The structured API gives C/C++/Rust callers direct access to all 47 result fields without JSON parsing overhead. For Python, the JSON API (`group()`) is faster due to fewer FFI crossings. See `zig-out/include/msdrg.h` for the full function reference.

### MCE Editor

```c
#include "msdrg.h"

MceContext mce = mce_context_init("/path/to/data/bin");
const char* result = mce_edit_json(mce, "{\"discharge_date\":20250101,...}");
msdrg_string_free(result);
mce_context_free(mce);
```

### ICD-10 Code Conversion

```c
#include "msdrg.h"

MsdrgContext ctx = msdrg_context_init("/path/to/data/bin");

// Convert a diagnosis code (FY2025 → FY2026)
const char* converted = msdrg_convert_dx(ctx, "B880", 2025, 2026);
// converted = "B8801"

// Convert a procedure code
const char* pr_conv = msdrg_convert_pr(ctx, "02703DZ", 2025, 2026);

msdrg_string_free(converted);
msdrg_string_free(pr_conv);
msdrg_context_free(ctx);
```

Functions are thread-safe after initialization.
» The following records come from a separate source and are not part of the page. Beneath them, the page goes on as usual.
/-- R48: every change of a tile keeps each row's checksum in agreement with its words, and a zeroed tile agrees. R230 to
R233: `mzero` leaves a tile of zeros under tag F32; `macc` adds rows of the scratchpad by the tile's kind; a drain writes
each row's converted words, the higher row's bytes remaining where rows overlap, and leaves the tile; a drain or `mchk` that
finds a checksum wrong rolls the node back, at once where its strands stand at boundaries (R284), and writes nothing. -/
def Obligations.TilesTakeEffect : Prop :=
  ((∀ (x : Tile) (tag : BitVec 4) (n : Nat) (f : Nat → Nat → Lane → Lane) (i : Nat), i < 64 → x.rowOk i = true →
    (x.update tag n f).rowOk i = true) ∧
  (∀ (x : Tile) (tag : BitVec 4) (n : Nat) (f : Nat → Nat → Lane → Lane) (i j : Nat), i < 64 → j < 64 →
    (x.update tag n f).word i j = if i < n then f i j (x.word i j) else x.word i j) ∧
  ∀ i, i < 64 → Tile.zero.rowOk i = true) ∧
  (∀ (s : State) (c : Nat) (e : MEntry), s.MTurn c .array e →
    let k := s.coreAt c
    let n := e.r1.toNat % 64 + 1
    let o := e.r0.toNat % 2 ^ 19
    let st := e.r1.toNat / 2 ^ 16
    let untraced : Prop := (s.part k.node.part).tel.evmask.getLsbD 1 = false
    (∀ tk t, e.instr = .mzero tk t → ∃ u, exec (.mPathRetire c false) s = .next u ∧ (u.coreAt c).getTile t = Tile.zero ∧
      (∀ x, x ≠ t → (u.coreAt c).getTile x = k.getTile x) ∧ (u.coreAt c).window = k.window) ∧
    (∀ tk t pa pb, e.instr = .macc tk t pa pb → (∀ i j, i < n → j < 256 → (o + i * st + j) / 16 ∉ k.winPoison) →
      ∃ u, exec (.mPathRetire c false) s = .next u ∧ ((u.coreAt c).getTile t).tag = (k.getTile t).tag ∧
        (∀ i j, i < 64 → j < 64 → ((u.coreAt c).getTile t).word i j = if i < n then
          (let x := k.window.readNat (o + i * st + 4 * j) 4
           if (k.getTile t).tag = 1 then BitVec.ofInt 32 (max (-(2 ^ 31)) (min (2 ^ 31 - 1)
             (((k.getTile t).word i j).toInt + (BitVec.ofNat 32 x).toInt)))
           else BitVec.ofNat 32 (Fmt.f32.round .rne ((Fmt.f32.decode ((k.getTile t).word i j).toNat).add (Fmt.f32.decode x))))
          else (k.getTile t).word i j) ∧
        (∀ x, x ≠ t → (u.coreAt c).getTile x = k.getTile x) ∧ (u.coreAt c).window = k.window) ∧
    (∀ t code mode, drainOf e.instr = some (t, code, mode) → (∀ i, i < n → (k.getTile t).rowOk i = true) →
      let w := drainBytes code
      ∃ u, exec (.mPathRetire c false) s = .next u ∧ (u.coreAt c).tiles = k.tiles ∧
        (∀ i j b, i < n → j < 64 → b < w →
          (∀ x, i < x → x < n → o + i * st + w * j + b < o + x * st ∨ o + x * st + 64 * w ≤ o + i * st + w * j + b) →
          (u.coreAt c).window.read (o + i * st + w * j + b) = BitVec.ofNat 8 (drainWord ((k.getTile t).tag == 1) code
            (mode e.seed (64 * i + j)) ((k.getTile t).word i j) / 2 ^ (8 * b))) ∧
        (∀ a, (∀ i, i < n → a < o + i * st ∨ o + i * st + 64 * w ≤ a) → (u.coreAt c).window.read a = k.window.read a)) ∧
    (∀ t code mode, drainOf e.instr = some (t, code, mode) → (∃ i, i < n ∧ (k.getTile t).rowOk i = false) →
      k.node.phase = .running → k.node.gang = [] →
      ∃ u, exec (.mPathRetire c false) s = .next u ∧ u.RollsBack c ∧ (untraced → s.CanGo c none → (u.coreAt c).node.phase = .idle) ∧
        (u.coreAt c).window = k.window) ∧
    (∀ tk t, e.instr = .mchk tk t → (∃ i, i < 64 ∧ (k.getTile t).rowOk i = false) → k.node.phase = .running → k.node.gang = [] →
      ∃ u, exec (.mPathRetire c false) s = .next u ∧ u.RollsBack c ∧ (untraced → s.CanGo c none → (u.coreAt c).node.phase = .idle)) ∧
    (∀ tk t, e.instr = .mchk tk t → (∀ i, i < 64 → (k.getTile t).rowOk i = true) →
      ∃ u, exec (.mPathRetire c false) s = .next u ∧ (u.coreAt c).tiles = k.tiles ∧ (u.coreAt c).window = k.window))

/-- R219 to R223: `mwld` fills the shadow plane from the slot or scratchpad bytes of its storage code, in row order: plain
codes as they stand, T2 by its two-bit fields, MX codes scaled and rounded once into BF16, the 2:4 code at its named positions;
a slot read under a plain code takes its tag. A poisoned sector, or a byte that the code does not admit, tags the plane POISON
instead, and PSNA holds where, of a poisoned sector a byte that the load reads (DESIGN CHOICE, log 96). `mslot` copies 8,192
bytes into a slot of the weight buffer and tags it RAW; `mswp` exchanges the planes with their tags at its turn. -/
def Obligations.PlanesTakeEffect : Prop :=
  ∀ (s : State) (c : Nat) (e : MEntry), s.MTurn c .weight e →
    let k := s.coreAt c
    (∀ tk, e.instr = .mswp tk → ∃ u, exec (.planeSwap c) s = .next u ∧ (u.coreAt c).live = k.shadow ∧
      (u.coreAt c).shadow = k.live ∧ (u.coreAt c).tiles = k.tiles ∧ (u.coreAt c).window = k.window) ∧
    (∀ o code slot, mwldRow e = some (o, code, slot) → code ≤ 12 →
      let sc := e.r1.toNat % 2 ^ 19
      let mx := decide (6 ≤ code ∧ code ≤ 11)
      let bad (j : Nat) : Prop := j < planeBytes code ∧
        ((o + j) / 16 ∈ k.winPoison ∨ planeBad code j (k.window.read (o + j)) = true)
      let badScale (j : Nat) : Prop := mx = true ∧ j < 128 ∧ (sc + j) / 16 ∈ k.winPoison
      ((∀ j, ¬ bad j) → (∀ j, ¬ badScale j) →
        ∃ u, exec (.mPathRetire c true) s = .next u ∧ (u.coreAt c).live = k.live ∧ (u.coreAt c).tiles = k.tiles ∧
          (u.coreAt c).window = k.window ∧
          (u.coreAt c).shadow.tag = (if code < 6 then [8, 9, 10, 11, 4, 12].getD code 0 else 8) ∧
          (∀ r q, r < 64 → q < 64 → vget (vget (u.coreAt c).shadow.vals r (tab 64 (fun _ => 0))) q 0 =
            BitVec.ofNat 16 (planeElem k.window code o sc (64 * r + q))) ∧
          ∀ w, w < 4 → vget (u.coreAt c).wtags w 0 =
            if slot = some w ∧ code < 6 then [8, 9, 10, 11, 4, 12].getD code 0 else vget k.wtags w 0) ∧
      ((∃ j, bad j) ∨ (∃ j, badScale j) →
        ∃ u, exec (.mPathRetire c true) s = .next u ∧ (u.coreAt c).live = k.live ∧ (u.coreAt c).tiles = k.tiles ∧
          (u.coreAt c).window = k.window ∧ (u.coreAt c).wtags = k.wtags ∧ (u.coreAt c).shadow.tag = 0xF ∧
          (u.coreAt c).psnv = true ∧
          ((∃ j, bad j ∧ ((slot = none ∧ (u.coreAt c).psns = 1 ∧ (u.coreAt c).psna = BitVec.ofNat 64 (o + j)) ∨
            (slot ≠ none ∧ (u.coreAt c).psns = 3 ∧ (u.coreAt c).psna = BitVec.ofNat 64 (0xF000000000 + c * 0x100000 + o + j)))) ∨
           ∃ j, badScale j ∧ (u.coreAt c).psns = 1 ∧ (u.coreAt c).psna = BitVec.ofNat 64 (sc + j)))) ∧
    (∀ tk slot pa, e.instr = .mslot tk slot pa →
      let o := e.r0.toNat % 2 ^ 19
      o + 8192 ≤ 0x80000 →
      ∃ u, exec (.mPathRetire c true) s = .next u ∧ vget (u.coreAt c).wtags slot.toNat 0 = 0 ∧ (u.coreAt c).live = k.live ∧
        (u.coreAt c).shadow = k.shadow ∧
        ∀ a, (u.coreAt c).window.read a = if 0x80000 + slot.toNat * 8192 ≤ a ∧ a < 0x80000 + slot.toNat * 8192 + 8192
          then k.window.read (o + (a - (0x80000 + slot.toNat * 8192))) else k.window.read a)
The context is immutable and can be shared across threads.

## Project structure

```
mz-drg/
├── msdrg/                       # Python package
│   ├── __init__.py
│   ├── grouper.py               # MsdrgGrouper class
│   ├── mce.py                   # MceEditor class
│   └── converter.py             # IcdConverter class
├── zig_src/                     # Zig source
│   ├── build.zig
│   ├── main.zig
│   └── src/
│       ├── c_api.zig            # MS-DRG C ABI exports
│       ├── json_api.zig         # MS-DRG JSON in/out
│       ├── msdrg.zig            # GrouperChain + version routing
│       ├── chain.zig            # Composable processor chain
│       ├── models.zig           # Data models
│       ├── preprocess.zig       # Exclusion & attribute handling
│       ├── grouping.zig         # DRG formula matching
│       ├── marking.zig          # Code marking logic
│       ├── hac.zig              # Hospital-Acquired Conditions
│       ├── conversion.zig       # ICD-10 code conversion
│       ├── mce.zig              # MCE main editor
│       ├── mce_c_api.zig        # MCE C ABI exports
│       ├── mce_json_api.zig     # MCE JSON in/out
│       ├── mce_data.zig         # MCE data loading
│       ├── mce_enums.zig        # MCE attributes & edits
│       ├── mce_editing.zig      # MCE edit rules
│       └── mce_validation.zig   # MCE validation logic
├── data/bin/                    # Prebuilt binary data (24 files)
├── scripts/                     # Data extraction & compilation
│   ├── compile_icd_conversions.py  # ICD conversion table compiler
│   └── ...
├── tests/                       # Tests & comparison tools
│   ├── example.py               # All-components example
│   └── ...
├── pyproject.toml
└── setup.py
```

## License

MIT — see [LICENSE](LICENSE).

## Documentation

Full documentation is available at **[Bedrock-Billing.github.io/mz-drg](https://Bedrock-Billing.github.io/mz-drg/)**.

## Acknowledgments

This project is intended for healthcare IT professionals who need fast, embeddable, and auditable claim processing tools.